(Records provided Opens)

-- ==== Sys2Proof/Machine/State.lean ====
section
/-! DEFINITION. The state of the B416 as plain data: every record, queue, buffer, timer, counter and pin the manual's
chapters name (spec/00_scope.md section 2 lists the blocks), the queue of commands that are waiting, and the state at
power-on. INVENTORY.md names the rule and the reset value of each. -/

namespace Sys2Proof.Machine

/-! ## Outcomes -/

/-- No command of this block stops it: the manual gives every row of the table an effect in every state. -/
inductive Fault where
  deriving DecidableEq, Repr

/-- Why a step is refused. -/
inductive Refusal where
  /-- Raised only by an arm of exec whose command has no meaning yet. Safe: nothing is concluded about the command. -/
  | notModelled (mnemonic : String)
  deriving DecidableEq, Repr

/-! ## Names the chapters share -/

/-- Page widths (spec/00_scope.md section 6). -/
inductive Width where
  | narrow
  | standard
  | wide
  deriving DecidableEq, Repr

/-- A dial character (spec/00_scope.md section 6). -/
inductive DialChar where
  | digit (d : Fin 10)
  | star
  | hash
  | pause
  deriving DecidableEq, Repr

/-- A clock value: day number and second of day (section 10.1). -/
structure ClockValue where
  day : BitVec 16
  second : Nat
  deriving DecidableEq, Repr

/-- Why a call, an attempt or a line's last clearing ended (R110, R140; codes in section 12.1). -/
inductive Cause where
  | none
  | normal
  | busy
  | noAnswer
  | failed
  | noLoop
  | loopDrop
  | cancel
  | budget
  | damaged
  | glare
  | reset
  | incomplete
  | empty
  | barred
  | badNumber
  deriving DecidableEq, Repr

/-- The result codes of R29. -/
inductive ResultCode where
  | ok
  | busy
  | badArg
  | noSpace
  | notFound
  | refused
  | barred
  | noLog
  deriving DecidableEq, Repr

/-- The twelve notice flags, in the order of section 2.4. -/
inductive Notice where
  | command
  | stream
  | line
  | dispatch
  | printQ
  | storeLow
  | log
  | budget
  | guard
  | hold
  | clock
  | reset
  deriving DecidableEq, Repr

/-- The six streams; stream mirror and window numbers follow this order (section 1.2). -/
inductive StreamId where
  | scan
  | print
  | line (n : Fin 4)
  deriving DecidableEq, Repr

/-- The streams that write pages (R68). -/
inductive Writer where
  | scan
  | line (n : Fin 4)
  deriving DecidableEq, Repr

/-- Every record that has a mirror, the status words and the counters among them (section 2.5). -/
inductive RecordId where
  | statusWords
  | counters
  | page (p : Fin 512)
  | document (d : Fin 64)
  | account (a : Fin 32)
  | line (n : Fin 4)
  | stream (w : Fin 6)
  | prefixEntry (e : Fin 32)
  | tariff
  | destination (d : Fin 512)
  deriving DecidableEq, Repr

/-! ## The path unit (chapter 1) -/

/-- Window status (section 1.2). -/
inductive WindowStatus where
  | off
  | active
  | pending
  | refused
  deriving DecidableEq, Repr

/-- An active entry; size code 0 is off. -/
structure ActiveWindow where
  base : Addr
  sizeCode : Nat
  deriving DecidableEq, Repr

/-- A taken entry that waits: the size code as written, and whether R5 refused it. -/
structure PendingWindow where
  base : Addr
  sizeCode : Nat
  refused : Bool
  deriving DecidableEq, Repr

/-- The shadow of one window: the staging copy, the active and the pending entry, the status (R4 to R6). -/
structure WindowShadow where
  stagingBase : BitVec 32
  stagingSize : Byte
  active : ActiveWindow
  pending : Option PendingWindow
  status : WindowStatus
  deriving DecidableEq, Repr

/-- Why an access is held (R12). -/
inductive HoldReason where
  | scanFull
  | receiveFull
  | printNotDecoded
  | memoryPort
  deriving DecidableEq, Repr

/-- The held access: what it is, the window that has it (none for a forwarded access), why, since when, and the hold
limit in force when the hold began (R12). -/
structure HeldAccess where
  access : HostAccess
  window : Option (Fin 6)
  reason : HoldReason
  start : Nat
  limit : Nat
  deriving DecidableEq, Repr

/-- What the host side received when its last access completed: the bytes read, lowest address first, or ready. -/
inductive HostAnswer where
  | read (bytes : List Byte)
  | written
  deriving DecidableEq, Repr

/-- The eight requesters of R14. -/
inductive Requester where
  | scan
  | print
  | line (n : Fin 4)
  | control
  | charge
  deriving DecidableEq, Repr

/-- What the request on the port does; `live` is false for a read whose bytes are discarded when they arrive (R40, R144,
R167). -/
inductive PortKind where
  | storeWrite (writer : Writer) (page : Fin 512) (ends : Bool)
  | storeRead (live : Bool)
  | recordWrite (record : RecordId)
  | slotRead (live : Bool)
  | resultWrite
  | tailRead
  | maskRead
  | chargeWrite
  deriving DecidableEq, Repr

/-- The internal request that has the memory port: its address and the bytes it writes or has read, taken at the grant. -/
structure PortRequest where
  requester : Requester
  kind : PortKind
  addr : Nat
  bytes : List Byte
  deriving DecidableEq, Repr

/-- A store write that a stream has queued: the page it is for, and how many of that page's next bytes it carries (R14). -/
structure StoreWrite where
  page : Fin 512
  size : Nat
  deriving DecidableEq, Repr

/-- The path unit. The store writes queued stand by writer: the scan stream's, then those of lines 0 to 3. -/
structure PathUnit where
  controlBase : Addr
  windows : Table WindowShadow 6
  held : Option HeldAccess
  answer : Option HostAnswer
  holdLimit : Nat
  holdCopy : BitVec 32
  requests : List Requester
  storeWrites : Table (Option StoreWrite) 5
  port : Option PortRequest
  passedOver : Nat
  controlDrops : Nat
  storeDrops : Nat
  logDrops : Nat
  deriving DecidableEq, Repr

/-! ## The control unit (chapter 2) -/

/-- Engine state (section 2.2). -/
inductive Engine where
  | pass
  | running
  deriving DecidableEq, Repr

/-- Ring state (section 2.3). -/
inductive RingState where
  | ready
  | halted
  deriving DecidableEq, Repr

/-- The state of the command in progress (R27). -/
inductive CommandStage where
  | reading
  | executed
  deriving DecidableEq, Repr

/-- The command in progress. -/
structure CommandInProgress where
  count : BitVec 6
  stage : CommandStage
  deriving DecidableEq, Repr

/-- A command's outcome: result code and the fourteen bytes of result data (R201). -/
structure CommandResult where
  code : ResultCode
  data : List Byte
  deriving DecidableEq, Repr

/-- The entries of the mirror write queue (R35). A result write carries its slot and its 16 bytes. -/
inductive QueueEntry where
  | record (r : RecordId)
  | slotRead
  | resultWrite (slot : Nat) (bytes : List Byte)
  | tailRead
  | maskRead
  deriving DecidableEq, Repr

/-- Reset teardown: while pages are still being closed, or after that, while `left` of the requests that the control unit held
as the full rewrite joined its queue have still to complete (R38, R40). -/
inductive Teardown where
  | storeWork
  | rewriting (left : Nat)
  deriving DecidableEq, Repr

/-- The control unit. `lastResult` is the model's own: the outcome of the ring command executed last (log entry 4). -/
structure ControlUnit where
  engine : Engine
  teardown : Option Teardown
  head : BitVec 6
  takenTail : BitVec 6
  ring : RingState
  inProgress : Option CommandInProgress
  ringErrors : Nat
  notices : BitVec 12
  mask : BitVec 12
  queue : List QueueEntry
  lastResult : Option CommandResult
  deriving DecidableEq, Repr

/-! ## The store manager (chapter 4) -/

/-- Page states (R68). -/
inductive PageState where
  | free
  | writing
  | closed
  deriving DecidableEq, Repr

/-- Why the store manager refuses room (R65, R69, R70). -/
inductive RoomCause where
  | block
  | entry
  | pages
  | lines
  deriving DecidableEq, Repr

/-- A page record (R68). The chain is the page's blocks in order; its ends are the first and last block. -/
structure PageRecord where
  state : PageState
  closing : Bool
  document : Fin 64
  position : Nat
  width : Width
  k : Nat
  lineCount : Nat
  byteCount : Nat
  chain : List Nat
  check : BitVec 16
  badLines : Nat
  short : Bool
  truncated : Bool
  poor : Bool
  damaged : Bool
  writer : Writer
  deriving DecidableEq, Repr

/-- The values of a free page entry (R68). -/
def PageRecord.empty : PageRecord :=
  { state := .free, closing := false, document := 0, position := 0, width := .narrow, k := 0, lineCount := 0,
    byteCount := 0, chain := [], check := 0, badLines := 0, short := false, truncated := false, poor := false,
    damaged := false, writer := .scan }

/-- A page a stream writes or is closing: its placed bytes not yet handed to the path unit, and its running check (R17). -/
structure PageInHand where
  page : Fin 512
  queued : List Byte
  check : BitVec 16
  deriving DecidableEq, Repr

/-- The flags a close request names (R73). -/
structure CloseFlags where
  short : Bool := false
  truncated : Bool := false
  poor : Bool := false
  deriving DecidableEq, Repr

/-- A writer slot (R73): the page being written and the page being closed. `asked` is the model's own: the close of the page
being written that was asked for while another was being closed, and waits for it (log entry 14). -/
structure WriterSlot where
  writing : Option PageInHand
  asked : Option CloseFlags
  closing : Option PageInHand
  deriving DecidableEq, Repr

/-- The store manager. The free list is in order, head first; the block map is the links these lists give. -/
structure StoreManager where
  base : Nat
  blockCount : Nat
  logBase : Nat
  reserve : Nat
  freeList : List Nat
  pages : Table PageRecord 512
  slots : Table WriterSlot 5
  deriving DecidableEq, Repr

/-! ## The coder (chapter 3) -/

/-- Line job kinds (section 3.5). -/
inductive JobKind where
  | encode
  | decode
  | check
  | expand
  deriving DecidableEq, Repr

/-- The job state of a context. -/
inductive JobState where
  | none
  | queued (kind : JobKind)
  | running (kind : JobKind)
  deriving DecidableEq, Repr

/-- A line context (section 3.5). The reference line is its pixels, first pixel first, true for black. -/
structure LineContext where
  isOpen : Bool
  width : Width
  k : Nat
  reference : List Bool
  repeatRun : Nat
  job : JobState
  deriving DecidableEq, Repr

/-- The job on the engine; `live` is false once it is discarded (R59). -/
structure RunningJob where
  stream : StreamId
  kind : JobKind
  live : Bool
  deriving DecidableEq, Repr

/-- The coder. The job queue is the contexts whose job is queued (R52: at most one per stream). -/
structure Coder where
  engine : Option RunningJob
  contexts : Table LineContext 6
  lastReceive : Fin 4
  lastSend : Fin 4
  deriving DecidableEq, Repr

/-! ## The scan stream (chapter 5) -/

/-- Scan stream states (section 5.1). -/
inductive ScanState where
  | closed
  | open
  | cutting
  | starved
  | closing
  deriving DecidableEq, Repr

/-- Starvation causes (R92). -/
inductive StarveCause where
  | none
  | block
  | entry
  | pages
  deriving DecidableEq, Repr

/-- The two raw line buffers, and the two decoded line buffers. -/
inductive BufferId where
  | a
  | b
  deriving DecidableEq, Repr

/-- A raw line buffer (R83). -/
inductive RawBuffer where
  | empty
  | filling (bytes : List Byte)
  | full (bytes : List Byte)
  deriving DecidableEq, Repr

/-- The scan stream. `first` names the buffer whose turn comes first: the older line, or the next to be filled. -/
structure ScanStream where
  state : ScanState
  cause : StarveCause
  document : Fin 64
  width : Width
  k : Nat
  bufferA : RawBuffer
  bufferB : RawBuffer
  first : BufferId
  cut : Option BufferId
  trailing : Nat
  dropped : Nat
  expiries : Nat
  clipped : Nat
  deriving DecidableEq, Repr

/-! ## The print stream (chapter 9) -/

/-- Print stream states (section 9.1). -/
inductive PrintState where
  | closed
  | open
  | pageEnd
  | docEnd
  deriving DecidableEq, Repr

/-- A decoded line buffer: READY holds the pixel bytes not yet served. -/
inductive DecodedBuffer where
  | empty
  | decoding
  | ready (bytes : List Byte) (served : Nat)
  deriving DecidableEq, Repr

/-- The print stream. `first` names the buffer that holds, or will hold, the oldest unserved line. -/
structure PrintStream where
  state : PrintState
  waiting : Bool
  document : Fin 64
  copy : Nat
  position : Nat
  page : Fin 512
  width : Width
  lineCount : Nat
  byteCount : Nat
  readPos : Nat
  readAhead : List Byte
  linesFramed : Nat
  bufferA : DecodedBuffer
  bufferB : DecodedBuffer
  first : BufferId
  linesServed : Nat
  dropped : Nat
  expiries : Nat
  codeErrors : Nat
  deriving DecidableEq, Repr

/-! ## The line streams (chapter 8) -/

/-- The kind of a line stream's present or last session. -/
inductive StreamDirection where
  | none
  | send
  | receive
  deriving DecidableEq, Repr

/-- Line stream states (section 8.1); a receive stream takes CLOSED, OPEN and STALLED only. -/
inductive LineStreamState where
  | closed
  | open
  | pageEnd
  | waitPage
  | draining
  | docEnd
  | stalled
  deriving DecidableEq, Repr

/-- Stall causes (R159). -/
inductive StallCause where
  | none
  | damaged
  | failed
  | bad
  | store
  | pages
  deriving DecidableEq, Repr

/-- Drain phases (R150). -/
inductive DrainPhase where
  | none
  | serving
  | ended
  | done
  deriving DecidableEq, Repr

/-- A collected line: its kept bytes, the lost mark, and whether an END-OF-PAGE cut it off (R152). -/
structure CollectedLine where
  bytes : List Byte
  lost : Bool
  endsPage : Bool
  deriving DecidableEq, Repr

/-- The line under collection: kept bytes, lost mark, overflow flag, and whether the next byte is in extension position. -/
structure Collecting where
  bytes : List Byte
  lost : Bool
  overflow : Bool
  inExtension : Bool
  deriving DecidableEq, Repr

/-- A line that an EXPAND job has returned: its bytes not yet served, padding included, and the stored bytes it stands for. -/
structure ReadyLine where
  bytes : List Byte
  stored : Nat
  deriving DecidableEq, Repr

/-- A line stream (chapter 8). Its coded queue is the bytes its writer slot holds. `ready` holds the lines EXPAND jobs
have returned, oldest first. -/
structure LineStream where
  direction : StreamDirection
  state : LineStreamState
  stall : StallCause
  drain : DrainPhase
  forced : Bool
  callDoc : Option (Fin 64)
  document : Fin 64
  position : Nat
  takesRepeat : Bool
  minLine : Nat
  page : Fin 512
  readPos : Nat
  readAhead : List Byte
  check : Option (BitVec 16)
  ready : List ReadyLine
  served : Nat
  inExtension : Bool
  width : Width
  k : Nat
  collecting : Collecting
  waiting : Option CollectedLine
  carried : List Byte
  checkBuffer : Option CollectedLine
  pageEnd : Bool
  badRun : Nat
  badRunFlag : Bool
  dropped : Nat
  expiries : Nat
  fillCount : Nat
  badLines : Nat
  codeErrors : Nat
  deriving DecidableEq, Repr

/-! ## The dispatch unit (chapter 6) -/

/-- Document kinds, priorities and print obligations (R98). -/
inductive DocKind where
  | out
  | copy
  | incoming
  deriving DecidableEq, Repr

(Records provided Closes)

*Exercise directions*
Return every line of the listing above where "states" appears.

*Output for this exercise*
/-- Page states (R68). -/
/-- Scan stream states (section 5.1). -/
/-- Print stream states (section 9.1). -/
/-- Line stream states (section 8.1); a receive stream takes CLOSED, OPEN and STALLED only. -/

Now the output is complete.